Gestational diabetes mellitus (GDM) is one of the most common medical disorders found in pregnancy. It affects between 2-14% of pregnancy worldwide. The prevalence of GDM ultimately reflects the background rate of type 2 diabetes. There has also been an increase in the rate of GDM over the last generation, possibly related to community lifestyle factors as well as better case ascertainment
It is associated with short and long term morbidity in both mother and child. Adverse infant outcomes include macrosomia, hypocalcemia, erythemia, hypoglycemia, jaundice, and birth trauma.Borderline GDM has been linked with higher rates of cesarean sections and induced deliveries, shoulder dystocia and birth injuries, and pathogenesis in the offspring of overweight and metabolic syndrome. High intake of saturated fat, low intake of polyunsaturated fat, and excessive gestational weight gain may increase the risk of GDM. Physical activity is also associated with decreased risk of GDM .

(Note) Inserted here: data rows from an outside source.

-- ==== Sys2Proof/Machine/Trap.lean ====
section
/-! DEFINITION. How an instruction may end other than by its own effect (R328 to R330, R188, R164). -/

namespace Sys2Proof.Machine

/-- The kind of an access, in a record's word 0 (R190). -/
inductive Acc where
  | r | w | x | a
deriving DecidableEq, Repr

/-- R, W, X and A as bits [3:0] of the field [23:20]. -/
def Acc.bits : Acc → Nat
  | .r => 8 | .w => 4 | .x => 2 | .a => 1

/-- One gathered fault: its lanes' 64 KiB page, code, accesses as bits, guest-physical address (R189, R190). -/
structure Missed where
  page : Nat
  code : Nat
  acc : Nat
  guest : Nat
  lanes : Nat
deriving DecidableEq, Repr

/-- A fault that ends the task, as its record shows it: code, access bits, lanes, words 6 and 7, and flags of word 10. -/
structure FaultInfo where
  code : Nat
  acc : Nat
  lanes : Nat
  d6 : Nat
  d7 : Nat
  flags : Nat
deriving DecidableEq, Repr

/-- What stops an instruction before it acts. -/
inductive Trap where
  /-- A precise fault or a task fault: the task ends as faulted (R331). -/
  | fault (f : FaultInfo)
  /-- A region abort: gathered faults, and pages in migration (R188, R189). -/
  | abort (ms : List Missed)
  /-- The lanes of the path wait and issue the instruction again. -/
  | stall (w : Wait)
  /-- The whole group waits, and the path issues the instruction again. -/
  | hold (w : Wait)
  /-- The lanes of the path wait for walks of the named virtual pages (R188). -/
  | walk (pages : List Nat)
  /-- The lanes of the path wait for answers of host links: translations (link, PASID, page) and reads of sectors, which
  arrive behind the buffered stores that they are ordered after: lane, and one page or all (R43, R177). -/
  | remote (ats : List (Nat × Nat × Nat)) (reads : List Nat) (behind : List (Nat × Option Nat))
deriving DecidableEq, Repr

/-- A fault without an access or a detail. -/
def Trap.plain (code lanes : Nat) : Trap := .fault ⟨code, 0, lanes, 0, 0, 0⟩

/-- The place of a fault code in the table of R329, after those of R159 (R330). -/
def faultRank (code : Nat) : Nat :=
  match code with
  | 0x14 => 0 | 0x15 | 0x16 => 1 | 0x09 => 22 | 0x0A => 20
  | c => 2 * c + 3

/-- What is taken of a trap and a fault that was found before the instruction acted: a region abort and the walks that may
lead to one come first, then the table of R329 decides (R330). -/
def Trap.first (t : Trap) (late : Option (Nat × Nat)) : Trap :=
  match late with
  | none => t
  | some (code, lanes) =>
    let plain : Trap := .fault ⟨code, 0, lanes, 0, 0, 0⟩
    match t with
    | .abort _ | .walk _ => t
    | .fault f => if faultRank f.code < faultRank code then t else plain
    | .stall _ | .hold _ | .remote .. => plain

/-- A fault whose detail is a 64-bit address or handle. -/
def Trap.at_ (code acc lanes addr : Nat) : Trap := .fault ⟨code, acc, lanes, lo32 addr, hi32 addr, 0⟩

/-- Poison-use of an operand: its field's value and the use (R331, R334, R400). -/
def Trap.poison (lanes field use : Nat) : Trap := .fault ⟨0x23, 0, lanes, field, use, 0⟩

/-- A test that must hold for every lane of a list, else the trap of the lanes that fail it. -/
def requireAll (lanes : List Nat) (ok : Nat → Bool) (t : List Nat → Trap) : Except Trap Unit :=
  match lanes.filter fun i => !ok i with
  | [] => .ok ()
  | bad => .error (t bad)

/-- A test that must hold. -/
def require (ok : Bool) (t : Trap) : Except Trap Unit := if ok then .ok () else .error t

/-- The state of a part, by number; none where no such partition exists. -/
def State.part? (s : State) (p : Nat) : Option Part := tget? p s.parts

/-- The group in a group slot of a core. -/
def State.group? (s : State) (key : Nat) : Option Group := tget? key s.groups

/-- A group put back. -/
def State.setGroup (s : State) (key : Nat) (g : Group) : State := { s with groups := tset key g s.groups }

/-- A group changed, where there is one. -/
def State.modGroup (s : State) (key : Nat) (f : Group → Group) : State := { s with groups := tmod key f s.groups }

/-- A partition changed, where there is one. -/
def State.modPart (s : State) (p : Nat) (f : Part → Part) : State := { s with parts := tmod p f s.parts }

/-- A team changed, where there is one. -/
def State.modTeam (s : State) (t : Nat) (f : Team → Team) : State := { s with teams := tmod t f s.teams }

/-- The core key of a group key. -/
def coreOf (key : Nat) : Nat := key / 48

/-- The group slot of a group key. -/
def slotOf (key : Nat) : Nat := key % 48

/-- The partition of a core key. -/
def partOfCore (ck : Nat) : Nat := ck / 256

/-- The virtual core of a core key. -/
def vcoreOf (ck : Nat) : Nat := ck % 256

/-- The partition of a group key. -/
def partOf (key : Nat) : Nat := partOfCore (coreOf key)

/-- The context key. -/
def ctxKey (part pasid : Nat) : Nat := part * 2 ^ 20 + pasid

/-- The physical quarter of a virtual core (R131). -/
def Part.quarterOf (p : Part) (v : Nat) : Nat := p.quarters.getD (v / 16) 0

/-- The die of a quarter (R26). -/
def dieOf (quarter : Nat) : Nat := quarter / 4

/-- The logical position of a virtual core (R131, R26). -/
def Part.posOf (p : Part) (v : Nat) : Nat × Nat :=
  let q := p.quarterOf v
  (8 * (dieOf q % 2) + v % 8, 8 * (dieOf q / 2) + 2 * (q % 4) + v % 16 / 8)

/-- The quarter of a core. -/
def State.coreQuarter (s : State) (ck : Nat) : Nat :=
  match s.part? (partOfCore ck) with
  | none => 0
  | some p => p.quarterOf (vcoreOf ck)

/-- The index of a core within its quarter (R171). -/
def quarterIndex (ck : Nat) : Nat := vcoreOf ck % 16

/-- The first byte of a slice: quarter q's 32 MiB (R26). -/
def sliceAddr (quarter off : Nat) : Nat := dieAddr (dieOf quarter) (2 ^ 25 * (quarter % 4) + off)

/-- The generic address of a byte of a slice (R168, R74). -/
def sliceGeneric (quarter off : Nat) : Nat := 0xFD * 2 ^ 48 + dieOf quarter * 2 ^ 27 + 2 ^ 25 * (quarter % 4) + off

/-- Byte a of the spill window of a group (R171). -/
def State.spillAddr (s : State) (key a : Nat) : Nat :=
  let ck := coreOf key
  sliceAddr (s.coreQuarter ck) (0x0E00000 + quarterIndex ck * 0xC0000 + slotOf key * 0x4000 + a)

/-- The team of a group. -/
def State.teamOf (s : State) (g : Group) : Option Team :=
  match g.team with
  | none => none
  | some t => tget? t s.teams

/-- The bytes of local store of a group's team; none for a SPAWN task's group (R429). -/
def State.lstoreOf (s : State) (g : Group) : Nat :=
  match s.teamOf g with
  | none => 0
  | some t => t.lstore

/-- The generic address of a byte of the local store of a core (R168). -/
def localGeneric (v a : Nat) : Nat := 0xFE * 2 ^ 48 + v * 2 ^ 20 + a

/-- The location numbers of range locks (R204): local store and die store by physical byte, and paged memory by context
and virtual address. -/
def lockPaged (part pasid va : Nat) : Nat := 2 ^ 100 * (1 + ctxKey part pasid) + va

/-- Energy charged to a context, in hundredths of a picojoule (R37). (DEDUCED: log entry 17) -/
def State.charge (s : State) (part pasid amount : Nat) : State :=
  { s with ctxs := tmod (ctxKey part pasid) (fun c => { c with energy := c.energy + amount }) s.ctxs }

/-- The energy of n bytes at a physical address, in hundredths of a picojoule (R37). (DEDUCED: log entry 17) -/
def memCost (phys n : Nat) : Nat :=
  if isLocal phys then 400 * ((phys % 32 + n + 31) / 32)
  else if isDieStore phys then 150 * n
  else if isHbm phys then 2300 * n
  else 0

/-- Whether n bytes from a overlap a range lock (R204). -/
def RangeLock.meets (l : RangeLock) (a n : Nat) : Bool := decide (a < l.hi) && decide (l.lo < a + n)

/-- Whether the range-lock table of a core forbids an access at a location of a space (R204): any access to a
destination, a store or atomic to a source. -/
def State.locked (s : State) (ck a n : Nat) (store : Bool) : Bool :=
  (tget s.locks ck []).any fun l => l.meets a n && (l.dst || store)

end Sys2Proof.Machine
end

Major risk factors for GDM include older age in pregnancy, a family history of diabetes, pre-pregnancy overweight, previous GDM and race or ethnicity. Modifiable factors include excess adiposity, physical activity, and diet. Dietary components associated with GDM risk include macro-nutrients, micronutrients, and individual foods, such as refined carbohydrates, saturated and transfats, heme iron, and processed meat. Evidences have suggested that both diet and physical activity altered the increase in insulin resistance especially during mid and late pregnancy. Therefore, behavioral interventions were important to promote pregnant women practicing healthy diet in order to prevent subsequent obesity and GDM.
Pregnancy may be an optimal period for interventions because pregnant women are often motivated to make lifestyle changes to benefit their unborn child. Some dietary intervention studies have shown improvements in dietary intakes among pregnant women, for example, an increase in the intakes of polyunsaturated fat, dietary fiber, vegetables, fruits, whole grains and fish and a decrease in the intakes of saturated fat, sugary food, refined grain, high-fat meat and fast food
Thus, this study was undertaken to investigate effect of lifestyle counseling (regular physical activity, healthy diet, and healthy weight gain) on pregnancy outcomes among women at high risk for gestational diabetes mellitus.. It was conducted beginning of October 2017 to end of august 2018 in two settings at Shebin El-Kom city; namely Quibli MCH Center and Bahry MCH Center. The participants included100 women at 8–12 weeks gestation euglycemic with at least one or more gestational diabetes mellitus GDM risk factor ;(Body mass index BMI >25 kg/m, glucose intolerance in any earlier pregnancy, newborn’s macrosomia (>4000 g) in any earlier pregnancy, family history of diabetes (at first and second degree relatives), maternal age >35 years and not less than 18 years), women didn’t have prepregnant type 1 or 2 diabetes ,singleton pregnancy, not have physical restriction preventing physical activity , not have clinical history for psychiatric illness, not taking drugs affecting glucose level as well as willing to participate in the study.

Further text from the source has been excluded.